Module 3: Consumer Behavior
After completing this module, you will be able to do the following:
⦁ Discuss price elasticity of demand and how it is calculated.
⦁ Explain the usefulness of the total revenue test for price elasticity of demand.
⦁ List the factors that affect price elasticity of demand and describe some applications of price elasticity of demand.
⦁ Describe price elasticity of supply and how it can be applied.
⦁ Apply cross elasticity of demand and income elasticity of demand.
⦁ Define and explain the relationship between total utility, marginal utility, and the law of diminishing marginal utility.
⦁ Describe how rational consumers maximize utility by comparing the marginal utility-to-price ratios of all the products they could possibly purchase.
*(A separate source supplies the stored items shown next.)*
def respLock (m : SpdmCtx) (func : Nat) (s : State) : Resp × State :=
  s.tdispAnswer (.lockInterfaceRequest m func) m func (fun s =>
    let t := s.tdi func
    if t.state != .unlocked || (s.funcActive func).isNone then (tdispError func tdispState, s)
    else if !s.drbgReady then (tdispError func tdispEntropy, s)
    else
      let n := s.draw
      let nonce := drawBytes n.1 32
      (tdispResp 0x03 func nonce,
        n.2.setTdi func { t with state := .locked, nonce := BitVec.ofNat 256 (leNat nonce) }))

/-- LOCK_INTERFACE_REQUEST (R332, R333). -/
def execLockInterfaceRequest (m : SpdmCtx) (func : Nat) (s : State) : Host.Outcome State Fault Refusal :=
  s.spdmRow (.lockInterfaceRequest m func) m (respLock m func)

/-- The device-specific information of the interface report (R334). -/
def State.tdispInfo (s : State) (func : Nat) : Bytes :=
  let l := (s.funcLdi func).getD 0
  leBytes 4 (s.dom l).gdid ++ leBytes 1 l ++ leBytes 1 func ++ leBytes 2 (s.dom l).gen ++ leBytes 2 s.boot.devid ++ leBytes 6 0
    ++ bvBytes 8 s.keys.epoch ++ leBytes 8 0

/-- The interface report: the two BAR0 ranges of R330, and that information. -/
def State.tdispReport (s : State) (func : Nat) : Bytes :=
  leBytes 12 0 ++ leBytes 4 2
    ++ leBytes 8 0 ++ leBytes 4 1 ++ leBytes 4 0
    ++ leBytes 8 1 ++ leBytes 4 6 ++ leBytes 4 0
    ++ leBytes 4 32 ++ s.tdispInfo func

/-- TDISP 1.0 gives the report in CONFIG_LOCKED and RUN. -/
def respReport (m : SpdmCtx) (func : Nat) (s : State) : Resp × State :=
  s.tdispAnswer (.getDeviceInterfaceReport m func) m func (fun s =>
    let st := (s.tdi func).state
    if st == .locked || st == .run then
      let r := s.tdispReport func
      (tdispResp 0x04 func (leBytes 2 r.length ++ leBytes 2 0 ++ r), s)
    else (tdispError func tdispState, s))

/-- GET_DEVICE_INTERFACE_REPORT (R334). -/
def execGetDeviceInterfaceReport (m : SpdmCtx) (func : Nat) (s : State) : Host.Outcome State Fault Refusal :=
  s.spdmRow (.getDeviceInterfaceReport m func) m (respReport m func)

def TdiState.code : TdiState → Nat
  | .unlocked => 0
  | .locked => 1
  | .run => 2
  | .error => 3

def respState (m : SpdmCtx) (func : Nat) (s : State) : Resp × State :=
  s.tdispAnswer (.getDeviceInterfaceState m func) m func (fun s => (tdispResp 0x05 func (leBytes 1 (s.tdi func).state.code), s))

/-- GET_DEVICE_INTERFACE_STATE (R332). -/
def execGetDeviceInterfaceState (m : SpdmCtx) (func : Nat) (s : State) : Host.Outcome State Fault Refusal :=
  s.spdmRow (.getDeviceInterfaceState m func) m (respState m func)

/-- The row of START in the table of R333 holds: its nonce, an active stream, the domain SEALED or RUNNING. -/
def State.startOk (s : State) (func : Nat) (nonce : BitVec 256) : Bool :=
  let t := s.tdi func
  t.state == .locked && t.nonce == nonce && t.stream.isSome && !t.active.isEmpty
    && (match s.funcLdi func with
      | some l => stSealed.contains (s.dom l).state
      | none => false)

def respStart (m : SpdmCtx) (func : Nat) (nonce : BitVec 256) (s : State) : Resp × State :=
  s.tdispAnswer (.startInterfaceRequest m func nonce) m func (fun s =>
    if s.startOk func nonce then (tdispResp 0x06 func [], s.setTdi func { s.tdi func with state := .run })
    else (tdispError func tdispState, s))

/-- START_INTERFACE_REQUEST (R333). -/
def execStartInterfaceRequest (m : SpdmCtx) (func : Nat) (nonce : BitVec 256) (s : State) :
    Host.Outcome State Fault Refusal := s.spdmRow (.startInterfaceRequest m func nonce) m (respStart m func nonce)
⦁ Explain how a demand curve can be derived by observing the outcomes of price changes in the utility-maximization model.
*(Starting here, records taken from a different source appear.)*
/-- MIG_FREEZE towards a VALID peer of the expected epoch waits for the domain's requests in flight; then it takes a slot for
KMIG, asks the peer with its policy word and a fresh nonce, and waits 10 ms for the answer; with KMIG agreed it freezes the
domain and completes; the answer's time limit clears the slot and denies (R319, R339).

MIG_EXPORT of a frozen domain writes the state part to the buffer that the host names, or starts its scan over owned
granules and writes the part with its last line; the write's completion counts the part and completes the command.
MIG_IMPORT reads the header of a part, and with its last line written and a tag that verifies marks the part as there and
completes. MIG_THAW ends the migration on either side (R320, R321, R322, R340 to R343). One write for a part, and an error
answer to it as a DMA error, are the model's choice (log entry 38); the channel is a free value (log entry 31).

Rows that it shows to complete: MIG_FREEZE, JOURNAL_STEP_RESUME, MIG_FREEZE_ANSWER_TIMEOUT, MIG_EXPORT, MIG_IMPORT, MIG_THAW. -/
def Obligations.MigrationCommandsTakeEffect : Prop :=
  (∀ (s : State) (src : Src) (c : Cmd) (ldi dest slot d : Nat) (n : BitVec 256) (e : JEntry),
     (Begins s src migFreezeSpec c →
       let u := s.begun migFreezeSpec c
       let peer := c.p 0 2
       peer ≠ 0xFFFF → peer ≠ u.boot.devid → (u.dom c.ldi).frozen = false → (u.sa peer).peerEpoch = c.p 8 8 →
       u.saValid peer = true → u.boot.fwSvn ≤ (u.sa peer).peerSvn →
       Suspends (.migFreeze src) s migFreezeSpec c (.inflight c.ldi) (.freezeDrain c.ldi peer (c.p 8 8)) u) ∧
     (Wakes s e → e.overtaken = false → e.cont = .freezeDrain ldi dest d →
       let u := s.settle
       let nonce := BitVec.ofNat 256 (leNat (drawBytes u.draw.1 32))
       u.migPeer dest d = stOk → u.drbgReady = true → u.freePoolSlot ldi = some slot →
       ∃ y : State, y.keySlot slot = { type := 11, ldi := ldi, gen := (u.dom ldi).gen } ∧ y.shuttle = u.shuttle ∧
         ∀ sup, exec (.journalStepResume e.jid sup) s =
           .next (((y.sendCtrl dest 0x08 (policyBody (u.dom ldi).gdid (u.dom ldi).policy 1 (bvBytes 32 nonce))).suspend e.jid
             (.policy ldi) (.freezePolicy ldi dest slot (u.now + 10 * msTicks) nonce)).endSpent)) ∧
     (Wakes s e → e.overtaken = false → e.cont = .freezePolicy ldi dest slot d n → s.settle.migAgreed ldi dest = true →
       Ends s e {} (s.settle.setDom ldi { s.settle.dom ldi with frozen := true })) ∧
     (s.loom.journal.find? (fun e => (e.waitsPolicy ldi).isSome) = some e → e.waitsPolicy ldi = some (slot, d) →
       s.loomUp = true → e.overtaken = false →
       exec (.migFreezeAnswerTimeout ldi) s =
         .next ((((s.advanceTo d).clearSlot slot).commit e { status := stDenied }).endSpent.drainTurns))) ∧
  (∀ (s : State) (src : Src) (c : Cmd) (m : Migration) (x : MigState),
     (Begins s src migExportSpec c →
       let u := s.begun migExportSpec c
       (u.dom c.ldi).mig = some m → (u.dom c.ldi).frozen = true → m.stateDone = false →
       (c.p 0 1 = 0 → c.p 4 4 = 0 → c.p 8 4 = 0 →
         let plain := u.stateRecords c.ldi m.nextIndex
         80 + plain.length ≤ c.p 24 8 →
         let part := sealPart (u.keySlot m.slot).key
           (partHeader 0 m.nextIndex (u.dom c.ldi).gdid u.boot.devid m.peer (plain.length / 32) 0 plain.length) plain
         Suspends (.migExport src) s migExportSpec c .dma
           (.exportWrite c.ldi 0 (leBytes 8 part.length ++ leBytes 4 m.nextIndex))
           (u.emit (.dmaWrite (dmaChannel ((s.checked c).newJid migExportSpec c)) (u.dmaFunc c.path) (c.p 16 8) part))) ∧
       (c.p 0 1 = 1 → 1 ≤ c.p 8 4 → c.p 8 4 ≤ 4096 → c.p 4 4 + c.p 8 4 ≤ granuleTop →
         80 + 65536 * c.p 8 4 ≤ c.p 24 8 → (∀ g ∈ span (c.p 4 4) (c.p 8 4), u.owns c.ldi g = true) →
         ∃ v, Suspends (.migExport src) s migExportSpec c .scan
           (.export_ c.ldi (c.p 4 4) (c.p 8 4) (c.p 16 8) m.nextIndex m.slot) v)) ∧
     (Begins s src migImportSpec c →
       let u := s.begun migImportSpec c
       (u.dom c.ldi).mig = some m → m.source = false → 80 ≤ c.p 8 8 → c.p 8 8 ≤ 80 + 65536 * 4096 →
       Suspends (.migImport src) s migImportSpec c .dma (.importPart c.ldi (c.p 0 8) (c.p 8 8) [])
         (u.dmaRead ((s.checked c).newJid migImportSpec c) c.path (c.p 0 8) 64)) ∧
     (∀ (t : State) (e : JEntry) (l first n dst k slot : Nat) (y : Scan), Wakes t e → e.overtaken = false →
       e.cont = .export_ l first n dst k slot →
       let u := t.settle
       let v := (u.bindScan y).drainInteg.endScan y
       u.scan e.jid = some y → y.kind = .export_ → y.out = false → y.outs = [] → y.status = stOk → y.failed = 0 →
       y.stop ≤ y.next → (v.dom l).mig = some m →
       let part := sealPart (v.keySlot m.slot).key
         (partHeader 1 m.nextIndex (v.dom l).gdid v.boot.devid m.peer n first y.data.length) y.data
       ∀ sup, exec (.journalStepResume e.jid sup) t =
         .next (((v.emit (.dmaWrite (dmaChannel e.jid) (v.dmaFunc e.path) dst part)).suspend e.jid .dma
           (.exportWrite l 1 (leBytes 8 part.length ++ leBytes 4 m.nextIndex))).endSpent)) ∧
     (∀ (t : State) (e : JEntry) (l kind : Nat) (res : Bytes) (sup : Supply), Wakes t e → e.overtaken = false →
       e.cont = .exportWrite l kind res → (t.settle.dom l).mig = some m →
       (sup.dmaErr = false → exec (.journalStepResume e.jid sup) t =
         .next (((t.settle.setDom l { t.settle.dom l with
           mig := some { m with nextIndex := m.nextIndex + 1, stateDone := kind == 0 } }).commit e
             { result := res }).endSpent.drainTurns)) ∧
       (sup.dmaErr = true → exec (.journalStepResume e.jid sup) t =
         .next ((t.settle.commit e { status := stIntegrity, result := res }).endSpent.drainTurns))) ∧
     (∀ (t : State) (e : JEntry) (l a len : Nat) (got : Bytes) (y : Scan) (sup : Supply), Wakes t e → e.overtaken = false →
       e.cont = .importPart l a len got →
       let u := t.settle
       u.migIn l = some m → u.scan e.jid = some y → y.out = false → y.status = stOk → y.stop ≤ y.next →
       u.scanDead y = false → sup.dmaErr = false → 64 ≤ got.length → got.length = len → u.partTag m.slot got = true →
       ∃ v : State, exec (.journalStepResume e.jid sup) t =
           .next ((v.commit e { result := importReply y.count (fieldAt got 8 4) }).endSpent.drainTurns) ∧
         (v.dom l).mig = some { m with imported := m.imported ++ [fieldAt got 8 4] }) ∧
     (Begins s src migThawSpec c →
       let u := s.begun migThawSpec c
       (u.dom c.ldi).mig = some m →
       (m.source = true → ∃ v, Completes (.migThaw src) s migThawSpec c { result := leBytes 4 m.nextIndex } v ∧
         (v.dom c.ldi).mig = none ∧ (v.dom c.ldi).frozen = false ∧ (v.dom c.ldi).state = (u.dom c.ldi).state) ∧
       (m.source = false → m.complete = some x →
         ∃ v, Completes (.migThaw src) s migThawSpec c { result := leBytes 4 m.imported.length } v ∧
           (v.dom c.ldi).mig = none ∧ (v.dom c.ldi).frozen = false)))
⦁ Discuss how the utility-maximization model helps highlight the income and substitution effects of a price change.
⦁ Give examples of several real-world phenomena that can be explained by applying the theory of consumer behavior.
⦁ Relate how the indifference curve model of consumer behavior derives demand curves from budget lines, indifference curves, and utility maximization.
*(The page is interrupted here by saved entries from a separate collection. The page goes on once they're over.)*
theorem Touches.set_loom {F : List Part} {s t : State} (x0 : Loom) (h : Touches F s t) (m0 : Part.loom ∈ F) :
    Touches F s { t with loom := x0 } := by
  refine h.trans ?_
  constructor
  case loom => exact Or.inl m0
  all_goals first | rfl | exact Or.inr rfl | exact TablesTouch.refl _ _

theorem Touches.set_log {F : List Part} {s t : State} (x0 : ErrorLog) (h : Touches F s t) (m0 : Part.log ∈ F) :
    Touches F s { t with log := x0 } := by
  refine h.trans ?_
  constructor
  case log => exact Or.inl m0
  all_goals first | rfl | exact Or.inr rfl | exact TablesTouch.refl _ _

theorem Touches.set_counters {F : List Part} {s t : State} (x0 : Counters) (h : Touches F s t) (m0 : Part.counters ∈ F) :
    Touches F s { t with counters := x0 } := by
  refine h.trans ?_
  constructor
  case counters => exact Or.inl m0
  all_goals first | rfl | exact Or.inr rfl | exact TablesTouch.refl _ _

theorem Touches.set_trace {F : List Part} {s t : State} (x0 : Trace) (h : Touches F s t) (m0 : Part.trace ∈ F) :
    Touches F s { t with trace := x0 } := by
  refine h.trans ?_
  constructor
  case trace => exact Or.inl m0
  all_goals first | rfl | exact Or.inr rfl | exact TablesTouch.refl _ _

theorem Touches.set_events {F : List Part} {s t : State} (x0 : Events) (h : Touches F s t) (m0 : Part.events ∈ F) :
    Touches F s { t with events := x0 } := by
  refine h.trans ?_
  constructor
  case events => exact Or.inl m0
  all_goals first | rfl | exact Or.inr rfl | exact TablesTouch.refl _ _

theorem Touches.set_bp {F : List Part} {s t : State} (x0 : Binding) (h : Touches F s t) (m0 : Part.bp ∈ F) :
    Touches F s { t with bp := x0 } := by
  refine h.trans ?_
  constructor
  case bp => exact Or.inl m0
  all_goals first | rfl | exact Or.inr rfl | exact TablesTouch.refl _ _

theorem Touches.set_mailbox {F : List Part} {s t : State} (x0 : List Host.Cell) (h : Touches F s t) (m0 : Part.mailbox ∈ F) (w : Memory.wf t.mailbox = true → Memory.wf x0 = true) :
    Touches F s { t with mailbox := x0 } := by
  refine h.trans ?_
  constructor
  case mailbox => exact Or.inl ⟨m0, w⟩
  all_goals first | rfl | exact Or.inr rfl | exact TablesTouch.refl _ _

theorem Touches.set_otp {F : List Part} {s t : State} (x0 : Otp) (h : Touches F s t) (m0 : Part.otp ∈ F) (w : ∀ a, t.otp.words.findD a 0 &&& x0.words.findD a 0 = t.otp.words.findD a 0) :
    Touches F s { t with otp := x0 } := by
  refine h.trans ?_
  constructor
  case otp => exact Or.inl ⟨m0, w⟩
  all_goals first | rfl | exact Or.inr rfl | exact TablesTouch.refl _ _

theorem Touches.set_power {F : List Part} {s t : State} (x0 : Power) (h : Touches F s t) (m0 : Part.power ∈ F) :
    Touches F s { t with power := x0 } := by
  refine h.trans ?_
  constructor
  case power => exact Or.inl m0
  all_goals first | rfl | exact Or.inr rfl | exact TablesTouch.refl _ _

theorem Touches.set_boot {F : List Part} {s t : State} (x0 : Boot) (h : Touches F s t) (m0 : Part.boot ∈ F) :
    Touches F s { t with boot := x0 } := by
  refine h.trans ?_
  constructor
  case boot => exact Or.inl m0
  all_goals first | rfl | exact Or.inr rfl | exact TablesTouch.refl _ _

theorem Touches.set_dbg {F : List Part} {s t : State} (x0 : Debug) (h : Touches F s t) (m0 : Part.dbg ∈ F) :
    Touches F s { t with dbg := x0 } := by
  refine h.trans ?_
  constructor
  case dbg => exact Or.inl m0
  all_goals first | rfl | exact Or.inr rfl | exact TablesTouch.refl _ _

theorem Touches.set_baro {F : List Part} {s t : State} (x0 : Baro) (h : Touches F s t) (m0 : Part.baro ∈ F) :
    Touches F s { t with baro := x0 } := by
  refine h.trans ?_
  constructor
  case baro => exact Or.inl m0
  all_goals first | rfl | exact Or.inr rfl | exact TablesTouch.refl _ _

theorem Touches.set_link {F : List Part} {s t : State} (x0 : HostLink) (h : Touches F s t) (m0 : Part.link ∈ F) :
    Touches F s { t with link := x0 } := by
  refine h.trans ?_
  constructor
  case link => exact Or.inl m0
  all_goals first | rfl | exact Or.inr rfl | exact TablesTouch.refl _ _

theorem Touches.set_free {F : List Part} {s t : State} (x0 : Nat) (h : Touches F s t) (m0 : Part.free ∈ F) :
    Touches F s { t with freeCount := x0 } := by
  refine h.trans ?_
  constructor
  case free => exact Or.inl m0
  all_goals first | rfl | exact Or.inr rfl | exact TablesTouch.refl _ _

theorem Touches.set_out {F : List Part} {s t : State} (x0 : List Output) (h : Touches F s t) (m0 : Part.out ∈ F) :
    Touches F s { t with out := x0 } := by
  refine h.trans ?_
  constructor
  case out => exact Or.inl m0
  all_goals first | rfl | exact Or.inr rfl | exact TablesTouch.refl _ _

theorem Touches.set_tables_counters {F : List Part} {s t : State} (x0 : Tables) (x1 : Counters) (h : Touches F s t) (m0 : TablesTouch F t.tables x0) (m1 : Part.counters ∈ F) :
    Touches F s { t with tables := x0, counters := x1 } := by
  refine h.trans ?_
  constructor
  case tables => exact m0
  case counters => exact Or.inl m1
  all_goals first | rfl | exact Or.inr rfl | exact TablesTouch.refl _ _

theorem Touches.set_shuttle_keys {F : List Part} {s t : State} (x0 : Shuttle) (x1 : Keys) (h : Touches F s t) (m0 : Part.shuttle ∈ F) (m1 : Part.keys ∈ F) :
    Touches F s { t with shuttle := x0, keys := x1 } := by
  refine h.trans ?_
  constructor
  case shuttle => exact Or.inl m0
  case keys => exact Or.inl m1
  all_goals first | rfl | exact Or.inr rfl | exact TablesTouch.refl _ _

theorem Touches.set_shuttle_time {F : List Part} {s t : State} (x0 : Shuttle) (x1 : TimeUnit) (h : Touches F s t) (m0 : Part.shuttle ∈ F) (m1 : Part.time ∈ F) :
    Touches F s { t with shuttle := x0, time := x1 } := by
  refine h.trans ?_
  constructor
  case shuttle => exact Or.inl m0
  case time => exact Or.inl m1
  all_goals first | rfl | exact Or.inr rfl | exact TablesTouch.refl _ _

theorem Touches.set_entropy_otp {F : List Part} {s t : State} (x0 : Entropy) (x1 : Otp) (h : Touches F s t) (m0 : Part.entropy ∈ F) (m1 : Part.otp ∈ F) (w0 : t.entropy.draws ≤ x0.draws) (w : ∀ a, t.otp.words.findD a 0 &&& x1.words.findD a 0 = t.otp.words.findD a 0) :
    Touches F s { t with entropy := x0, otp := x1 } := by
  refine h.trans ?_
  constructor
  case entropy => exact Or.inl ⟨m0, w0⟩
  case otp => exact Or.inl ⟨m1, w⟩
  all_goals first | rfl | exact Or.inr rfl | exact TablesTouch.refl _ _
⦁ Define behavioral economics and explain how it contrasts with neoclassical economics.
⦁ Discuss the evidence for the brain being modular, computationally restricted, reliant on heuristics, and prone to various forms of cognitive error.
⦁ Relate how prospect theory helps to explain many consumer behaviors, including framing effects, mental accounting, anchoring, loss aversion, and the endowment effect.
⦁ Describe how time inconsistency and myopia cause people to make suboptimal long-run decisions. Define fairness and give examples of how it affects behavior in the economy and in the dictator and ultimatum games.